Kentucky has an opportunity to embrace significant changes to achieve racial equity, but progress will not occur until educational attainment is improved, fairness is ensured in the criminal justice system and economic empowerment is increased for people of color.

That is the message of the report from the chamber’s task force on racial inequality called Achieving Equity to Build a Stronger Kentucky. 

“Achieving these goals will lead to greater productivity for businesses, increased tax revenue to support education and other critical programs and, of particular importance on an individual level, a better quality of life for Kentuckians,” the report noted. “In short, the entire Commonwealth will share in the benefits of achieving equity.”

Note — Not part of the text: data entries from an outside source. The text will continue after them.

-- ==== Sys2Proof/Word.lean ====
section
/-! DEFINITION. The word types of the machine (spec/00_scope.md R5, R6, R9). -/

namespace Sys2Proof

/-- A 64-bit register value (00_scope.md R5, XLEN = 64). -/
abbrev Word := BitVec 64

/-- One byte of instruction memory (20_memory.md R50). -/
abbrev Byte := BitVec 8

/-- A 32-bit instruction word (30_encoding.md R70). -/
abbrev InstrWord := BitVec 32

/-- The number of a GPR as an instruction field names it: 5 bits, GPR 0 to 31 (10_state.md R20). -/
abbrev RegNum := BitVec 5

end Sys2Proof
end

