/-- Settles O33: of the three things svstep can do to SVSTATE, a selector allows at most one beside nothing. -/
theorem svstepFrame : Obligations.SvstepFrame := by
  intro rt svi vf s t
  refine ⟨runSvstep_next_cr0, fun h => ?_⟩
  obtain ⟨rc, h⟩ : ∃ rc, runSvstep rc rt svi vf s = .next t := h.elim (fun h => ⟨_, h⟩) (fun h => ⟨_, h⟩)
  obtain ⟨hcarried, hmaxvl, hvl, hvfirst, hrmpst⟩ := runSvstep_next_svstate_frame h
  refine ⟨runSvstep_next_sameButGpr h, hcarried, hmaxvl, hvl, hvfirst, hrmpst, fun hnostep => ?_, fun hnopack => ?_⟩
  · obtain hsame | ⟨pack, unpack, -, hpack⟩ | ⟨hsvi, hvf, -⟩ := runSvstep_next_svstate_cases h
    · simp [hsame, SameSteps]
    · simp [hpack, SameSteps]
    · exact absurd ⟨hsvi, hvf⟩ hnostep
  · obtain hsame | ⟨pack, unpack, hsel, -⟩ | ⟨-, -, -, hstep⟩ := runSvstep_next_svstate_cases h
    · simp [hsame]
    · exact absurd hsel hnopack
    · simp [hstep, Svstate.next_fields]

/-- Settles O32: no earlier class of the selector holds these values. -/
theorem reservedSelectorTraps : Obligations.ReservedSelectorTraps := by
  intro rt svi vf s hsvi
  refine stepFaults_of_stepEffect ?_
  rw [stepEffect, stepMode_eq_reserved hsvi]

/-- Settles O31: each clause is one reason of `inconsistency`, in its order. -/
theorem inconsistentStepFaults : Obligations.InconsistentStepFaults := by
  intro rt s
  refine ⟨fun hvl => ?_, fun hvl hsrc => ?_, fun hsrc hdst => ?_, fun hsrc hdst hsub => ?_⟩ <;>
    refine stepFaults_of_inconsistency ?_ <;> rw [Svstate.inconsistency]
  · rw [if_pos hvl]
  · rw [if_neg (by omega), if_pos (by omega)]
  · rw [if_neg (by omega), if_neg (by omega), if_pos (by omega)]
  · have hpos (sub : BitVec 2) (hne : sub ≠ 0) : Config.unprefixedSubvl.toNat < sub.toNat :=
      Nat.pos_of_ne_zero fun hzero => hne (BitVec.eq_of_toNat_eq hzero)
    rw [if_neg (by omega), if_neg (by omega), if_neg (by omega), if_pos (hsub.imp (hpos _) (hpos _))]

/-- Settles O15: a vl at or below a step is an inconsistency. -/
theorem setvlLeavesTheLoopPosition : Obligations.SetvlLeavesTheLoopPosition := by
  intro rt ra svi ms vs vf s t h
  obtain ⟨rc, h⟩ : ∃ rc, runSetvl Config.recommended rc rt ra svi ms vs vf s = .next t :=
    h.elim (fun h => ⟨_, h⟩) (fun h => ⟨_, h⟩)
  obtain ⟨hsteps, hcarried, hpack, hunpack⟩ := runSetvl_next_svstate_frame h
  refine ⟨hsteps, hcarried, hpack, hunpack, fun hbelow q => ?_⟩
  obtain ⟨hsrc, hdst, -, -⟩ := hsteps
  rw [← hsrc, ← hdst] at hbelow
  have hinconsistent : t.svstate.inconsistency Config.unprefixedSubvl ≠ none := by
    intro hnone
    obtain ⟨hvl, hsrcLe, hdstLe, -, -⟩ := (Svstate.inconsistency_eq_none _ _).1 hnone
    omega
  obtain ⟨why, hwhy⟩ := Option.ne_none_iff_exists'.1 hinconsistent
  exact ⟨why, stepFaults_of_inconsistency hwhy⟩

/-! ### A step keeps the loop consistent -/

/-- A side that stands inside the loop stays inside it, under any predicate. -/
theorem iterateSide_range {subvl : BitVec 2} {p : Predicate} {vl step : BitVec 7} {sub : BitVec 2} (inverted : Bool)
    (hstep : step.toNat < vl.toNat) (hsub : sub.toNat ≤ subvl.toNat) :
    (iterateSide subvl p vl inverted step sub).step.toNat < vl.toNat ∧
      (iterateSide subvl p vl inverted step sub).sub.toNat ≤ subvl.toNat := by
  have hnext (hne : sub ≠ subvl) : (sub + 1).toNat ≤ subvl.toNat := by
    have hlt : sub.toNat < subvl.toNat := lt_of_le_of_ne hsub (mt BitVec.eq_of_toNat_eq hne)
    rw [toNat_sub_add_one hlt]
    exact hlt
  by_cases hinside : inverted = false ∧ sub ≠ subvl
  · obtain ⟨rfl, hne⟩ := hinside
    rw [iterateSide_withinElement hne]
    exact ⟨hstep, hnext hne⟩
  · have hrange := skipLoop_range p (vl.toNat - 1 - step.toNat) step.toNat
    obtain ⟨⟨k, atEnd⟩, hmoved⟩ : ∃ moved, skipLoop p (vl.toNat - 1 - step.toNat) step.toNat = moved := ⟨_, rfl⟩
    rw [hmoved] at hrange
    obtain ⟨rfl, rfl⟩ | ⟨rfl, hlt, hle⟩ := hrange
    · rw [iterateSide_wrap hinside hmoved]
      have hpos : (0 : BitVec 7).toNat < vl.toNat := Nat.zero_lt_of_lt hstep
      split
      · split
        · exact ⟨hpos, le_rfl⟩
        · exact ⟨hpos, hnext ‹_›⟩
      · exact ⟨hpos, Nat.zero_le _⟩
    · rw [iterateSide_toElement hinside hmoved]
      refine ⟨?_, ?_⟩
      · rw [BitVec.toNat_ofNat]
        simp only at hlt hle
        exact (Nat.mod_le _ _).trans_lt (by omega)
      · split
        · exact hsub
        · exact Nat.zero_le _

/-- Settles O37: each side stays inside the loop, and a step within VL is within STEP_LIMIT. -/
theorem stepKeepsLoopConsistency : Obligations.StepKeepsLoopConsistency := by
  intro c subvl src dst v hc hv
  obtain ⟨-, -, -, hlimits⟩ := hc
  obtain ⟨⟨hmaxvl, hvl, -, -, hrsvd⟩, hpos, hsrc, hdst, hssub, hdsub⟩ := hv
  obtain ⟨hsrc', hssub'⟩ := iterateSide_range (p := src) v.pack (show v.srcstep.toNat < v.vl.toNat by omega) hssub
  obtain ⟨hdst', hdsub'⟩ := iterateSide_range (p := dst) v.unpack (show v.dststep.toNat < v.vl.toNat by omega) hdsub
  rw [Svstate.next_eq_movedTo]
  simp only [Svstate.loopConsistent, Svstate.wf, movedTo]
  exact ⟨⟨hmaxvl, hvl, by omega, by omega, hrsvd⟩, hpos, by omega, by omega, hssub', hdsub'⟩
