-- ==== Sys2Proof/Word.lean ====
section
/-! DEFINITION. The word and byte types of the engine (R7, R20) and nothing else: every operation on them that a
test could show wrong stands under `Machine/`. -/

namespace Sys2Proof

/-- A word: a 32-bit unsigned value, arithmetic modulo 2^32 (R7, R8). -/
abbrev Word := BitVec 32

/-- A byte: an 8-bit unsigned value (R7). -/
abbrev Byte := BitVec 8

/-- A 16-word array: the shape of S and of W (R20, R24). -/
abbrev Words := Vector Word 16

/-- An index into a 16-word array: a 4-bit number, arithmetic modulo 16 (R20). -/
abbrev Index := Fin 16

end Sys2Proof
end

The task force described the areas of education, criminal justice and economic empowerment as critical elements of building a more equitable society in Kentucky.  It also pointed out that the report is the first step in what will be ongoing initiatives of the Kentucky Chamber to identify and address inequities in the state’s public and private institutions, policies and programs.

In education, the report includes recommendations to close achievement and opportunity gaps, address the disparities in school discipline and increase postsecondary enrollment and attainment for Black students. These include:

• Greater transparency about the problems and public distribution of information about gap-closing efforts that achieve or fail.

• Specific accountable action plans to address the problems.

• Building awareness about postsecondary costs and outcomes.

• Training to mitigate implicit bias.

In criminal justice, the report stated, “There are few areas of American society where racial disparities are as profound and as troubling as in the criminal justice system,” and recommended several steps:

• Greater transparency about arrests, convictions and incarceration rates for adults and juveniles.

• Required racial impact statements before criminal justice policies are implemented.

• Programs to improve the chances of success for people leaving prison and other reforms.

The report also has recommendations to move toward equity in economic empowerment. Among them:

• Targeted actions by government to provide detailed reports on the impact of economic development programs, public contracting and business set-aside programs and to eliminate disparities.

• Identifying barriers faced by people of color to employment and housing.

• Assisting Black-owned businesses to attain certification.

• Creating a state Black Entrepreneurship Council to guide effective initiatives.

• Identifying employment opportunities for people of color leaving the criminal justice system.

“Learning from the lessons of the past year, Kentucky has an unprecedented opportunity to build a stronger future by making deliberate, sustainable reforms to overcome the racial inequality that has hampered our progress for so many generations,” said Kentucky Chamber President and CEO Ashli Watts. “This is serious work and will require the commitment, energy and ongoing attention of employers, business leaders, policymakers, elected officials, educators and committed citizens across the Commonwealth.”